__Working data__:
/-- Each assigned opcode takes the decoder to its command's branch, where the unused fields are 0. -/
theorem CommandFields.exists_decodeFields_of_legal {f : CommandFields} (h : f.legal = true) :
    ∃ i, decodeFields f = .command i := by
  obtain ⟨hrsv, u, hused, hunused⟩ := legal_iff.mp h
  unfold usedFields at hused
  split_ifs at hused
  all_goals
    obtain rfl := Option.some.inj hused
    simp_all [decodeFields, ifUnusedZero]

/-- Settles O6: every command encodes to legal fields, and legal fields leave the decoder no branch but a command's. -/
theorem decodesExactlyTheLegalFields : Obligations.DecodesExactlyTheLegalFields := by
  intro cw
  constructor
  · rintro ⟨i, h⟩
    rw [← encodeFields_of_decodeFields h]
    exact encodeFields_legal i
  · exact CommandFields.exists_decodeFields_of_legal

/-! ### The match and mask table (R94) -/

/-- The fields of `cw AND mask`, from the fields of both. -/
def CommandFields.masked (f mask : CommandFields) : CommandFields where
  rsv := f.rsv &&& mask.rsv
  rs3 := f.rs3 &&& mask.rs3
  rs2 := f.rs2 &&& mask.rs2
  rs1 := f.rs1 &&& mask.rs1
  rd  := f.rd &&& mask.rd
  opc := f.opc &&& mask.opc

theorem CommandFields.ofWord_and (cw mask : Word) :
    CommandFields.ofWord (cw &&& mask) = (CommandFields.ofWord cw).masked (CommandFields.ofWord mask) := by
  simp [CommandFields.ofWord, CommandFields.masked, BitVec.extractLsb'_and]

theorem OpcodeRow.matches_iff_masked {r : OpcodeRow} {cw : Word} :
    r.Matches cw ↔
      (CommandFields.ofWord cw).masked (CommandFields.ofWord r.mask) = CommandFields.ofWord r.pattern := by
  rw [← CommandFields.ofWord_and, CommandFields.ofWord_inj]

/-- A 4-bit field under a mask of ones. -/
theorem field_and_ones (b : BitVec 4) : b &&& 15#4 = b := BitVec.and_allOnes

/-- RSV or OPC under a mask of ones. -/
theorem byte_and_ones (b : BitVec 8) : b &&& 255#8 = b := BitVec.and_allOnes

/-- Every row masks the whole opcode, so a word that matches it has the opcode of its pattern. -/
theorem OpcodeRow.opc_of_matches {r : OpcodeRow} (hr : r ∈ opcodeTable) {cw : Word} (h : r.Matches cw) :
    (CommandFields.ofWord cw).opc = (CommandFields.ofWord r.pattern).opc := by
  have hmask : ∀ r ∈ opcodeTable, (CommandFields.ofWord r.mask).opc = 255#8 := by decide
  rw [← matches_iff_masked.mp h, CommandFields.masked, hmask r hr, byte_and_ones]

/-- No two rows match one word (R96), since their patterns differ in the opcode. -/
theorem OpcodeRow.eq_of_matches {r r' : OpcodeRow} (hr : r ∈ opcodeTable) (hr' : r' ∈ opcodeTable) {cw : Word}
    (h : r.Matches cw) (h' : r'.Matches cw) : r = r' := by
  have hopc : ∀ r ∈ opcodeTable, ∀ r' ∈ opcodeTable,
      (CommandFields.ofWord r.pattern).opc = (CommandFields.ofWord r'.pattern).opc → r = r' := by decide
  exact hopc r hr r' hr' ((opc_of_matches hr h).symm.trans (opc_of_matches hr' h'))

/-- A word that matches a row has RSV 0, that row's opcode, and 0 in the fields it does not use. -/
theorem OpcodeRow.legal_of_matches {r : OpcodeRow} (hr : r ∈ opcodeTable) {cw : Word} (h : r.Matches cw) :
    (CommandFields.ofWord cw).legal = true := by
  rw [matches_iff_masked] at h
  generalize CommandFields.ofWord cw = f at h ⊢
  obtain ⟨rsv, rs3, rs2, rs1, rd, opc⟩ := f
  simp only [opcodeTable, List.mem_cons, List.not_mem_nil, or_false] at hr
  rcases hr with rfl | rfl | rfl | rfl | rfl | rfl | rfl | rfl | rfl
  all_goals
    simp [CommandFields.masked, CommandFields.ofWord, field_and_ones, byte_and_ones] at h
    simp [CommandFields.legal_iff, h, usedFields]

/-- The row of a command, in the order of the table. -/
def Instr.row : Instr → OpcodeRow
  | .nop => opcodeTable[0]
  | .bitlen _ _ => opcodeTable[1]
  | .clz _ _ => opcodeTable[2]
  | .modmul _ _ _ _ => opcodeTable[3]
  | .modred _ _ _ _ => opcodeTable[4]
  | .modexp _ _ _ _ => opcodeTable[5]
  | .modinv _ _ _ => opcodeTable[6]
  | .rdbits _ _ => opcodeTable[7]
  | .wrbits _ _ => opcodeTable[8]

theorem Instr.row_mem (i : Instr) : i.row ∈ opcodeTable := by
  cases i <;> simp only [Instr.row, List.getElem_mem]
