-- ==== Sys2Proof/Machine/Step.lean ====
section
/-! DEFINITION. One step of the machine: one command, or a reset, or a wait (20_memory.md R60, 70_reset_and_hazards.md
R250, R252). -/

namespace Sys2Proof.Machine

/-- One step. A CORE that has nothing to take waits: before its first command (70_reset_and_hazards.md R252), after a
fault (60_exceptions.md R221) and in a stalled transaction (60_exceptions.md R227). -/
def step (s : State) : Host.Outcome State Fault Refusal :=
  match offer s with
  | .wait => .next s
  | .reset taken => .next taken.applyReset
  | .run i taken => exec i taken
  | .abandon i taken => abandon taken.responses (exec i taken)
  | .illegal word taken => raiseFault .illegalCommand word taken
  | .refuse r => .refused r

/-- The state in which the next step takes exactly the instruction of the table word w (log 5, log 17). -/
def State.withFetchWord (s : State) (nbits w : Nat) : State := presentFirst (tableBytes nbits w) s

end Sys2Proof.Machine
end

__What is expected__: Please find each line in the records above that holds the word "theorem", and copy it.

__The completed task__:
theorem CommandFields.exists_decodeFields_of_legal {f : CommandFields} (h : f.legal = true) :
theorem decodesExactlyTheLegalFields : Obligations.DecodesExactlyTheLegalFields := by
theorem CommandFields.ofWord_and (cw mask : Word) :
theorem OpcodeRow.matches_iff_masked {r : OpcodeRow} {cw : Word} :
theorem field_and_ones (b : BitVec 4) : b &&& 15#4 = b := BitVec.and_allOnes
theorem byte_and_ones (b : BitVec 8) : b &&& 255#8 = b := BitVec.and_allOnes
theorem OpcodeRow.opc_of_matches {r : OpcodeRow} (hr : r ∈ opcodeTable) {cw : Word} (h : r.Matches cw) :
theorem OpcodeRow.eq_of_matches {r r' : OpcodeRow} (hr : r ∈ opcodeTable) (hr' : r' ∈ opcodeTable) {cw : Word}
theorem OpcodeRow.legal_of_matches {r : OpcodeRow} (hr : r ∈ opcodeTable) {cw : Word} (h : r.Matches cw) :
theorem Instr.row_mem (i : Instr) : i.row ∈ opcodeTable := by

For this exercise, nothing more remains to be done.